> Assignment
Return the run of lines below that opens with the line containing "(t.link n).gen = gen" and closes with the line containing "(t.link n).oldEgress = none", keeping each one exact.

> Records for the task
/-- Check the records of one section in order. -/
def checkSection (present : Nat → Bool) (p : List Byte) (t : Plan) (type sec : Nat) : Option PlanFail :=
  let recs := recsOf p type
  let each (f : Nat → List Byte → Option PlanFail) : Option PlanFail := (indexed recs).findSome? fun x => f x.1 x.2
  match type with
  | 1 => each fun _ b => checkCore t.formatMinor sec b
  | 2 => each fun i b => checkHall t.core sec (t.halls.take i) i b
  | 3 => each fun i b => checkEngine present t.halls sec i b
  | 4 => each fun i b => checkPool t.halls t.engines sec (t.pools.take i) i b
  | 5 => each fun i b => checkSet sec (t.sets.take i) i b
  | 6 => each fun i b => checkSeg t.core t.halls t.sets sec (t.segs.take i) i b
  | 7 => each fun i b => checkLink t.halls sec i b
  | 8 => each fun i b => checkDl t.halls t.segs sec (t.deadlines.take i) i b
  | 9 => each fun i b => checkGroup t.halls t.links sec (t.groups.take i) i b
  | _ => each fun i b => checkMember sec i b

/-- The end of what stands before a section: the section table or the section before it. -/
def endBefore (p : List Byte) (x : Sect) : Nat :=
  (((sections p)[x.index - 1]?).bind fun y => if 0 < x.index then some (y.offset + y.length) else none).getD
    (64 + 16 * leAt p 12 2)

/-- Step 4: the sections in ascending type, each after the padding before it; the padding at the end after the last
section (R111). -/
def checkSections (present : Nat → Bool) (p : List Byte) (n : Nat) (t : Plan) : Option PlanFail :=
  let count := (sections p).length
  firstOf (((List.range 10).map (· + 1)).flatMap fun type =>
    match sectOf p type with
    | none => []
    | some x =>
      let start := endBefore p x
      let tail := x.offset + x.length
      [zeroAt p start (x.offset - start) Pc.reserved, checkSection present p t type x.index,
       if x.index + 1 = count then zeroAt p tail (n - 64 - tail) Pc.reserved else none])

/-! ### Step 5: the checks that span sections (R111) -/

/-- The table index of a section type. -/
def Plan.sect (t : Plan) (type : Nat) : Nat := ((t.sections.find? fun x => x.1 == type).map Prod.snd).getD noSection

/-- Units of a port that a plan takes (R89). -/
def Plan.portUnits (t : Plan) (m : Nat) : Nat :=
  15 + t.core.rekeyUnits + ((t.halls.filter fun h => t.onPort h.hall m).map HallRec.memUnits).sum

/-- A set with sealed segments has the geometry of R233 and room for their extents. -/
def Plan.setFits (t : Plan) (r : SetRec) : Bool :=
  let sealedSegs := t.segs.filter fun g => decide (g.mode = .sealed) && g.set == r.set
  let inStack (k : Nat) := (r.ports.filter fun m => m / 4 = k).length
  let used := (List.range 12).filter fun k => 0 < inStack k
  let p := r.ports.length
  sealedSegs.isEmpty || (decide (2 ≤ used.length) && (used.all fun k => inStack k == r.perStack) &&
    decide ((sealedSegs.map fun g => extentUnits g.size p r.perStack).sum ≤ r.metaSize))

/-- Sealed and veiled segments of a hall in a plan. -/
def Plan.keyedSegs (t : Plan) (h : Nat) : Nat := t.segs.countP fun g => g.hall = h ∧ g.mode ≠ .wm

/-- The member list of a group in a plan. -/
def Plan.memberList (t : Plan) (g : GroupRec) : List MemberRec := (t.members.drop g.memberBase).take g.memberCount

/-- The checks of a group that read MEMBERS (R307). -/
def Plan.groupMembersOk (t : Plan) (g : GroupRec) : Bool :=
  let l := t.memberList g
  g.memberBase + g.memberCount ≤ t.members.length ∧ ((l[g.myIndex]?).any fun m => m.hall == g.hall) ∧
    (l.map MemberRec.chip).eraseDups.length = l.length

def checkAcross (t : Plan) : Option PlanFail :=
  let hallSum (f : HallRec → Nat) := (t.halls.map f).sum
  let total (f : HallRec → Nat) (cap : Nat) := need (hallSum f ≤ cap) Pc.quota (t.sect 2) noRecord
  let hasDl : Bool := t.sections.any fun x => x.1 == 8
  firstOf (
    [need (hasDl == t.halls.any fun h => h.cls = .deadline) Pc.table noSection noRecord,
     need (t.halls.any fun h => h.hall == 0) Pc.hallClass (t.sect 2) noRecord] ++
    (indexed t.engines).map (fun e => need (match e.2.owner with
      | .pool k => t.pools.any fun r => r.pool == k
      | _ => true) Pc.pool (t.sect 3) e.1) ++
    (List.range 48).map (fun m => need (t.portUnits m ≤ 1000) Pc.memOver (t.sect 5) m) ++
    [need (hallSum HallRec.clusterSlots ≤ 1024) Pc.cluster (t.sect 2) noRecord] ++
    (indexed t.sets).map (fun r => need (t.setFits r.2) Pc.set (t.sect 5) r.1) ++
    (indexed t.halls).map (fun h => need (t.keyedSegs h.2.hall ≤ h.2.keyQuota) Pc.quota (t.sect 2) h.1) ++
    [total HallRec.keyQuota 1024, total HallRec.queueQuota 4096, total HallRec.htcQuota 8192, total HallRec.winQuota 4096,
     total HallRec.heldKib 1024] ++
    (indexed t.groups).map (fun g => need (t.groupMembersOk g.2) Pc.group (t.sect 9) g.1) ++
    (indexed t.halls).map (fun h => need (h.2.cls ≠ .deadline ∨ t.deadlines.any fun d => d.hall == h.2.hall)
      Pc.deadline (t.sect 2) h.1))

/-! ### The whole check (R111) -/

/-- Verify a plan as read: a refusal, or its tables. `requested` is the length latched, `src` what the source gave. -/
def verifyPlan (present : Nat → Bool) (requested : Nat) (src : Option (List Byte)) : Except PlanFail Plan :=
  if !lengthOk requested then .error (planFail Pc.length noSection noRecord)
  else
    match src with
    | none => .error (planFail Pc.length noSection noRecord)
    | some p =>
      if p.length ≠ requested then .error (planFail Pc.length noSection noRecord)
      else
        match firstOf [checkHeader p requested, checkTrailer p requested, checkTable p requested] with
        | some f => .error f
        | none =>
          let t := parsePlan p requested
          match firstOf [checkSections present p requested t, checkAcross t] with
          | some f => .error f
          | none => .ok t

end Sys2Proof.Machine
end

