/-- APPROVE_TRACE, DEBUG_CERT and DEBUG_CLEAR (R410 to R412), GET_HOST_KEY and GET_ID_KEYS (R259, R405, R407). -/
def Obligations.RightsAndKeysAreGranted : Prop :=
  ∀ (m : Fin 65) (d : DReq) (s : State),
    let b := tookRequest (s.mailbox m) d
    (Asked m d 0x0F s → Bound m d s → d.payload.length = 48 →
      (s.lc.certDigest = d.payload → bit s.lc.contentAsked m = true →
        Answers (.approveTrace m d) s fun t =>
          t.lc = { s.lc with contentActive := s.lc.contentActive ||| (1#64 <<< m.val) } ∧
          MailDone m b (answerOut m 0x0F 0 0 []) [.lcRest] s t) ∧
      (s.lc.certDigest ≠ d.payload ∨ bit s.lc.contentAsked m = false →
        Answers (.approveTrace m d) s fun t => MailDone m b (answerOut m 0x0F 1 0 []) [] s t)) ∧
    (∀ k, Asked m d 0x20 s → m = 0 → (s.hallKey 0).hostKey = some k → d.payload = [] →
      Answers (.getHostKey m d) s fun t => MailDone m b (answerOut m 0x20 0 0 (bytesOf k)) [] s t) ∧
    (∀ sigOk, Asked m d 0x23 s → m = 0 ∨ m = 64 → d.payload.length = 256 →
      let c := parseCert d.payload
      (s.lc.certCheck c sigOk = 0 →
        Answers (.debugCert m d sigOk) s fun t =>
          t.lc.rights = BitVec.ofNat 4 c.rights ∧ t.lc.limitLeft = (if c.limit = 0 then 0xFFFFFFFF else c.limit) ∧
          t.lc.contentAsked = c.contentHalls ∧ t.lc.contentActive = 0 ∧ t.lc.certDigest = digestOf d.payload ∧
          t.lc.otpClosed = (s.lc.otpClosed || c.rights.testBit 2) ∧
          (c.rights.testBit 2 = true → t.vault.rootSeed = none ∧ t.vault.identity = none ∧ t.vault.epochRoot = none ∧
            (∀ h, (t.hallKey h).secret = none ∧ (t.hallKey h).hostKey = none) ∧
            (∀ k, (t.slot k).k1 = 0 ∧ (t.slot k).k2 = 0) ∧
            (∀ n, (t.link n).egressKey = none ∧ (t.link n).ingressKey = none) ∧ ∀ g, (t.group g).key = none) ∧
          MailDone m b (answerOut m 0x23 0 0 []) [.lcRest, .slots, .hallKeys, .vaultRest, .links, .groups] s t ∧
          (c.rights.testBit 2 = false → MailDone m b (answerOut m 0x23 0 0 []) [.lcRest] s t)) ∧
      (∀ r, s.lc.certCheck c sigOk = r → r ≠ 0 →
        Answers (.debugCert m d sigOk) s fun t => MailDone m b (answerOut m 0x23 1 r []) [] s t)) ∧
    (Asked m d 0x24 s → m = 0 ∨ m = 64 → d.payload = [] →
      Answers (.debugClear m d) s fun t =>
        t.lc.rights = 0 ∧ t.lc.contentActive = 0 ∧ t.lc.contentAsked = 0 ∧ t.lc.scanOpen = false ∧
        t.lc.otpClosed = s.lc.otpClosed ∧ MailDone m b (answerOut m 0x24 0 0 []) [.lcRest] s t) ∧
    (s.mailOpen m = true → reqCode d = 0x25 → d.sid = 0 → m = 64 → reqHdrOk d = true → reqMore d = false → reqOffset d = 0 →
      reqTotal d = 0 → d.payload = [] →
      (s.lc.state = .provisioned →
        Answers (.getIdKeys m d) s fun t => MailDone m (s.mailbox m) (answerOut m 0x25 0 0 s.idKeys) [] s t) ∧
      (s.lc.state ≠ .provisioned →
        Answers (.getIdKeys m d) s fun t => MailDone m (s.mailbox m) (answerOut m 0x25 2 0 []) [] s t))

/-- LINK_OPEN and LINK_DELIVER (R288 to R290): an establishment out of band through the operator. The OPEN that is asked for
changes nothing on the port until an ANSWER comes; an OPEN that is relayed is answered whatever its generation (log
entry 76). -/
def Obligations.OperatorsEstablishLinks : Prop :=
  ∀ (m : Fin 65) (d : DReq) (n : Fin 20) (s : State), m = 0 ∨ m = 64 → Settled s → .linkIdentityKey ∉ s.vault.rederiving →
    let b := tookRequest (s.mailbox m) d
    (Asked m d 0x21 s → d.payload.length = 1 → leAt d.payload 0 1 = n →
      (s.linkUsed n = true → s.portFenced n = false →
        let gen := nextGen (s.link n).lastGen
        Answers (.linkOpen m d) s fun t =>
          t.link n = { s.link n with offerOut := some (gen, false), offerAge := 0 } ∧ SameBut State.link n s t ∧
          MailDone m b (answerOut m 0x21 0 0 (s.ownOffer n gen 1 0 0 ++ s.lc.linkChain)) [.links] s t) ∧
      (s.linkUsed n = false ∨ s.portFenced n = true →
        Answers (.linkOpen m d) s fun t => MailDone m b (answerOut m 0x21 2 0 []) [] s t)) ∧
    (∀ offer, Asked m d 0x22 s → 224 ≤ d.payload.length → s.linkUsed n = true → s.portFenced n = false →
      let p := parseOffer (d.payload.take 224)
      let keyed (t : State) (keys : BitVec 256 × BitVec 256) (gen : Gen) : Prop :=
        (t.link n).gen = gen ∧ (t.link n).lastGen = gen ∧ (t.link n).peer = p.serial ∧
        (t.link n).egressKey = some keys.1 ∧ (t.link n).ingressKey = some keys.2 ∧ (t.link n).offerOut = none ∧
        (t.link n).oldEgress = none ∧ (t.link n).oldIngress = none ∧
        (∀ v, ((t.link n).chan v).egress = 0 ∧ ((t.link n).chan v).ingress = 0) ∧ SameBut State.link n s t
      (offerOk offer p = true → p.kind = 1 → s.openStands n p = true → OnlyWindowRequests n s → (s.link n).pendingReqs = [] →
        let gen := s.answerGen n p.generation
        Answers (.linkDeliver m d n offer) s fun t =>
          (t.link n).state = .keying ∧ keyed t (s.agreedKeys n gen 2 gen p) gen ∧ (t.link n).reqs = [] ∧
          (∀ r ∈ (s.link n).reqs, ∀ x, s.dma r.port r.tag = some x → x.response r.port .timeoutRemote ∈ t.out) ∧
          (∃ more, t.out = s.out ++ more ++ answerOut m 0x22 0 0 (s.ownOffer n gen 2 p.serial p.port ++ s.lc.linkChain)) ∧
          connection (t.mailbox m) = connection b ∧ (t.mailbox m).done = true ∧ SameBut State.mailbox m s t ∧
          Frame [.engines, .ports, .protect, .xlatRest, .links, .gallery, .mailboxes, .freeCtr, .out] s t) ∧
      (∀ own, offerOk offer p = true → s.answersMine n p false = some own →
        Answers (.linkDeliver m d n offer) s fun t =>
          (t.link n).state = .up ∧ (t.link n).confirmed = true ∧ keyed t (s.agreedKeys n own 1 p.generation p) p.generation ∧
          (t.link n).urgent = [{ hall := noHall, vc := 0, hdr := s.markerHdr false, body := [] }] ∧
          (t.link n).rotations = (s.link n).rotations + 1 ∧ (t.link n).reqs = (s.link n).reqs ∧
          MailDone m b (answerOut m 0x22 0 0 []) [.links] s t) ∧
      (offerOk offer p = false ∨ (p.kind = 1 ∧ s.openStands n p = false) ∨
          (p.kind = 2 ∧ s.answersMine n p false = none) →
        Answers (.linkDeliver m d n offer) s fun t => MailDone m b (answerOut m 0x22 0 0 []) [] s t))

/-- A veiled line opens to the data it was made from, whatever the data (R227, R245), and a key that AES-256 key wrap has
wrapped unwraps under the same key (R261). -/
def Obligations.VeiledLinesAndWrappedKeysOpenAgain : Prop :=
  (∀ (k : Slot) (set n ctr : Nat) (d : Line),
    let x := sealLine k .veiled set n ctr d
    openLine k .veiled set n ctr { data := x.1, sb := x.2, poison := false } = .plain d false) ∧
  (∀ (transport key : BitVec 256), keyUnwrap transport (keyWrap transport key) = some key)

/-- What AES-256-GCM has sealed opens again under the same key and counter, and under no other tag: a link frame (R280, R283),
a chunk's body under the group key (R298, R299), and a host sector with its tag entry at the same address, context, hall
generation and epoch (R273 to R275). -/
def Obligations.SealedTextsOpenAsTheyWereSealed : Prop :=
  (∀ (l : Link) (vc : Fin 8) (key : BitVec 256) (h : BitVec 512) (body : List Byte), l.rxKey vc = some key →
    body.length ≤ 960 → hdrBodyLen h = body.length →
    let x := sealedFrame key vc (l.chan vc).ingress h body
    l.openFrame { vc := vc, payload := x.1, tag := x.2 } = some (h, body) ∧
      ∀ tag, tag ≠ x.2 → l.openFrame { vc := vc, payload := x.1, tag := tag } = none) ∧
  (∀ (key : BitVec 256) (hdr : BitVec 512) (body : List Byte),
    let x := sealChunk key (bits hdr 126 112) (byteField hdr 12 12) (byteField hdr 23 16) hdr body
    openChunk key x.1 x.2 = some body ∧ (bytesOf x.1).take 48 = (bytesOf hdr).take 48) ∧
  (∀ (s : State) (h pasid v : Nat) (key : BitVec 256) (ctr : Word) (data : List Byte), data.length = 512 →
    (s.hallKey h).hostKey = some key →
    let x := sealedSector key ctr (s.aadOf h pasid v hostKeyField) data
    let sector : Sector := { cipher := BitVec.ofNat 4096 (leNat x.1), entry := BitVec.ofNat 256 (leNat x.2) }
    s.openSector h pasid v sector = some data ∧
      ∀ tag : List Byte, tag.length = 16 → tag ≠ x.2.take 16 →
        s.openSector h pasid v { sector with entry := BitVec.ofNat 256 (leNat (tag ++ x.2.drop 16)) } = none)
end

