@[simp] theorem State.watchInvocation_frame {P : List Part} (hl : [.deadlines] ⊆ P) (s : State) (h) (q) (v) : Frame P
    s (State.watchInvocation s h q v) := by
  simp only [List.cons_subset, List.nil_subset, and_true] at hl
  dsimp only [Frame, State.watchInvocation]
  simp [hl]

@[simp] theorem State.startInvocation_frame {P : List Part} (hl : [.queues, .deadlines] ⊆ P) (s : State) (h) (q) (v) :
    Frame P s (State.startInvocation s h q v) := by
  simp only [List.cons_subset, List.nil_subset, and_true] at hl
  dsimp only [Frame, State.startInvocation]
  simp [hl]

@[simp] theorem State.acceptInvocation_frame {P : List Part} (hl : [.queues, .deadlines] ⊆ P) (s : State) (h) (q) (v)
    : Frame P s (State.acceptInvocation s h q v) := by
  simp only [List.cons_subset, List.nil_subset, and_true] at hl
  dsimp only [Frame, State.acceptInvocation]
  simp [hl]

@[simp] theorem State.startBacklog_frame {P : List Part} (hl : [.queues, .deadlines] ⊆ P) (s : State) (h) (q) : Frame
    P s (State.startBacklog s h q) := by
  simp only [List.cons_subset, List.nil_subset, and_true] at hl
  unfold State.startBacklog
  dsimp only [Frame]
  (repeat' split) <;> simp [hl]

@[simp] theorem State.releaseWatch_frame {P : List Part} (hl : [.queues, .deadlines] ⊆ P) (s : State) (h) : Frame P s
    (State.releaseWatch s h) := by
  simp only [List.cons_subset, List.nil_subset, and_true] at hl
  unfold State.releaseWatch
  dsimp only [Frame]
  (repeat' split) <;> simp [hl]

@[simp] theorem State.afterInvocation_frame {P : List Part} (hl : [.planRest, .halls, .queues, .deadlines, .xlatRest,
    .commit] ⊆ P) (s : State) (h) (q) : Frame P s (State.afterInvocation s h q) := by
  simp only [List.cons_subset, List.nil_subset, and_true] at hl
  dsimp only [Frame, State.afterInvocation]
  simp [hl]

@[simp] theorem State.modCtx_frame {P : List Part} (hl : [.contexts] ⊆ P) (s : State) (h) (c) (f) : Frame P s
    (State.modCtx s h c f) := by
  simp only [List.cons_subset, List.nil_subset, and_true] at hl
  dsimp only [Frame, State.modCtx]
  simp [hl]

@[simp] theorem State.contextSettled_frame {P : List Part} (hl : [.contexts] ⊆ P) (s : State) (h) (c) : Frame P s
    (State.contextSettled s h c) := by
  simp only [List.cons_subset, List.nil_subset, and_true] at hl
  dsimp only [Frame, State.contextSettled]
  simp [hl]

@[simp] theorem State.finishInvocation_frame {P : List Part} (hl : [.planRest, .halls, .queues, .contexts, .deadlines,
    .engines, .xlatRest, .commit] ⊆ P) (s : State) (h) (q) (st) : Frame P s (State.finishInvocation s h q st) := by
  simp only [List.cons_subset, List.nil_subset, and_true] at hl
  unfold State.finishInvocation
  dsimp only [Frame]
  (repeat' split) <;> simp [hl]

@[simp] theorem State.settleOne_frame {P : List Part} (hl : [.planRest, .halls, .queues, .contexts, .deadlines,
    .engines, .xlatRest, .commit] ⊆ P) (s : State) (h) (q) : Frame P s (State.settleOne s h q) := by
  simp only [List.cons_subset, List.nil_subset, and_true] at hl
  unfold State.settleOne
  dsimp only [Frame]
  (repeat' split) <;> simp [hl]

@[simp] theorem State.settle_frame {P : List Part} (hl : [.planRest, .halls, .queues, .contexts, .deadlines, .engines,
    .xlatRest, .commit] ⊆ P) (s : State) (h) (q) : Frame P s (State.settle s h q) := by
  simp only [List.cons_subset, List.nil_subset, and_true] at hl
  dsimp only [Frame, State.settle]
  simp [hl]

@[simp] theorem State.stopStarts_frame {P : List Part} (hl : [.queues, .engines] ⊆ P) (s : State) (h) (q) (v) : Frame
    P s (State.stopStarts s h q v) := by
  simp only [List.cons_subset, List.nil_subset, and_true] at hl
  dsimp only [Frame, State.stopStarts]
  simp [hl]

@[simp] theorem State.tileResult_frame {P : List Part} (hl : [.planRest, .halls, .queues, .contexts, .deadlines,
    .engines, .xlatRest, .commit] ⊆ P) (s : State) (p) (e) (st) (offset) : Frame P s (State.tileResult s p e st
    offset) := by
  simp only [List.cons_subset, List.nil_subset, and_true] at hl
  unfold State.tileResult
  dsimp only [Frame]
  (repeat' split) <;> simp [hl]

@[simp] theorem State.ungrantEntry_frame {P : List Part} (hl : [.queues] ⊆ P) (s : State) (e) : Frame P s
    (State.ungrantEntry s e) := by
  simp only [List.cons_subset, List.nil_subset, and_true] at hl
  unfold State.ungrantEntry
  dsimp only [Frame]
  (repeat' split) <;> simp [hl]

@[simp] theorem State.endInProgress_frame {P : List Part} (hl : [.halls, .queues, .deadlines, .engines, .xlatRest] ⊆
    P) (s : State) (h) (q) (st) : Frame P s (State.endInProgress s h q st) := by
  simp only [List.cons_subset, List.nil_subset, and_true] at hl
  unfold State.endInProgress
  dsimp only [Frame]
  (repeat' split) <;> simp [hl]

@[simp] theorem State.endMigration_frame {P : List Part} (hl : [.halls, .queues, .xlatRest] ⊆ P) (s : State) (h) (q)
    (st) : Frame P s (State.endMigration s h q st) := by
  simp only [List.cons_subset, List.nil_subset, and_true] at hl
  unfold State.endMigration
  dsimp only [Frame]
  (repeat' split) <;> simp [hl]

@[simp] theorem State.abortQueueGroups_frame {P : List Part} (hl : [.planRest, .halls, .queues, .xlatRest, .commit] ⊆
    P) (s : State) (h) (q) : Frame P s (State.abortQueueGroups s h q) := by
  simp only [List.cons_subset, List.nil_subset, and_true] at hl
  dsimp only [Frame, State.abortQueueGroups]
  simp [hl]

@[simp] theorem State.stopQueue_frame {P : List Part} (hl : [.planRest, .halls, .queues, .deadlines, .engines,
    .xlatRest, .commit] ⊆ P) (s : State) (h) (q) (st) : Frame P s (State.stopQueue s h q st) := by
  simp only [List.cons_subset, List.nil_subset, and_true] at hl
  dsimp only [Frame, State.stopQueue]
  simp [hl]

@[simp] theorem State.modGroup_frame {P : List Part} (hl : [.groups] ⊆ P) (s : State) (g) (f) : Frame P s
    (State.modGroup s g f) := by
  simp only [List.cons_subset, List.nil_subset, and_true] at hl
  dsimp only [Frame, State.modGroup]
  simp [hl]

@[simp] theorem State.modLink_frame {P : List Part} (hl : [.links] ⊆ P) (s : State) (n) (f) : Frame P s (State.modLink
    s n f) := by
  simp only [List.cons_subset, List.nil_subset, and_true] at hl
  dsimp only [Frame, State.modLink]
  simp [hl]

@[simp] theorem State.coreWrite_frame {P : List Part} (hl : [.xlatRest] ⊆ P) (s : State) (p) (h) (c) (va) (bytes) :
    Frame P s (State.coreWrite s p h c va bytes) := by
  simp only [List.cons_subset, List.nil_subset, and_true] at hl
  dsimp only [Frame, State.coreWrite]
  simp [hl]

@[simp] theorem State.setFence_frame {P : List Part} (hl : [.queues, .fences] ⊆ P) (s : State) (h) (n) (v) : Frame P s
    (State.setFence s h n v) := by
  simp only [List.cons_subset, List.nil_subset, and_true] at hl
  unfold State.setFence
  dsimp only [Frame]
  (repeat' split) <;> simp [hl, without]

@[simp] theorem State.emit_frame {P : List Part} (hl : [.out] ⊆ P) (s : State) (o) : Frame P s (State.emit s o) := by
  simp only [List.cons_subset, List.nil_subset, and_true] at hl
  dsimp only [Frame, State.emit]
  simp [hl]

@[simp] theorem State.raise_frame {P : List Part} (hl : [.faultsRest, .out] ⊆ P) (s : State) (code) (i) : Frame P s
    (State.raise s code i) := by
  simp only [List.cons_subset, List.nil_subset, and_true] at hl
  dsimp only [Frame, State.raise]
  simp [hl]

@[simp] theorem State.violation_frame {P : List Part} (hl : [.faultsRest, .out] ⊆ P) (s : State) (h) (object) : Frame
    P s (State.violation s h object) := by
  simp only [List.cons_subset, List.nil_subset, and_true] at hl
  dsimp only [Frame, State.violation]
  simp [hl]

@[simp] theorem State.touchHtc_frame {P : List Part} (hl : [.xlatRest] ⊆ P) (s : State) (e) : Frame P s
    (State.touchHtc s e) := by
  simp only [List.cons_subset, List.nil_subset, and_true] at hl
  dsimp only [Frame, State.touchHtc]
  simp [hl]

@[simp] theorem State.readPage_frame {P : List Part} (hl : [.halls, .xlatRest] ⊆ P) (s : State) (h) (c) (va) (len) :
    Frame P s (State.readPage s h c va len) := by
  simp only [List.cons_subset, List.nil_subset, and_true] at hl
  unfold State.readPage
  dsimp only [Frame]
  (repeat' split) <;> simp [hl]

> The answer
        (t.link n).gen = gen ∧ (t.link n).lastGen = gen ∧ (t.link n).peer = p.serial ∧
        (t.link n).egressKey = some keys.1 ∧ (t.link n).ingressKey = some keys.2 ∧ (t.link n).offerOut = none ∧
        (t.link n).oldEgress = none ∧ (t.link n).oldIngress = none ∧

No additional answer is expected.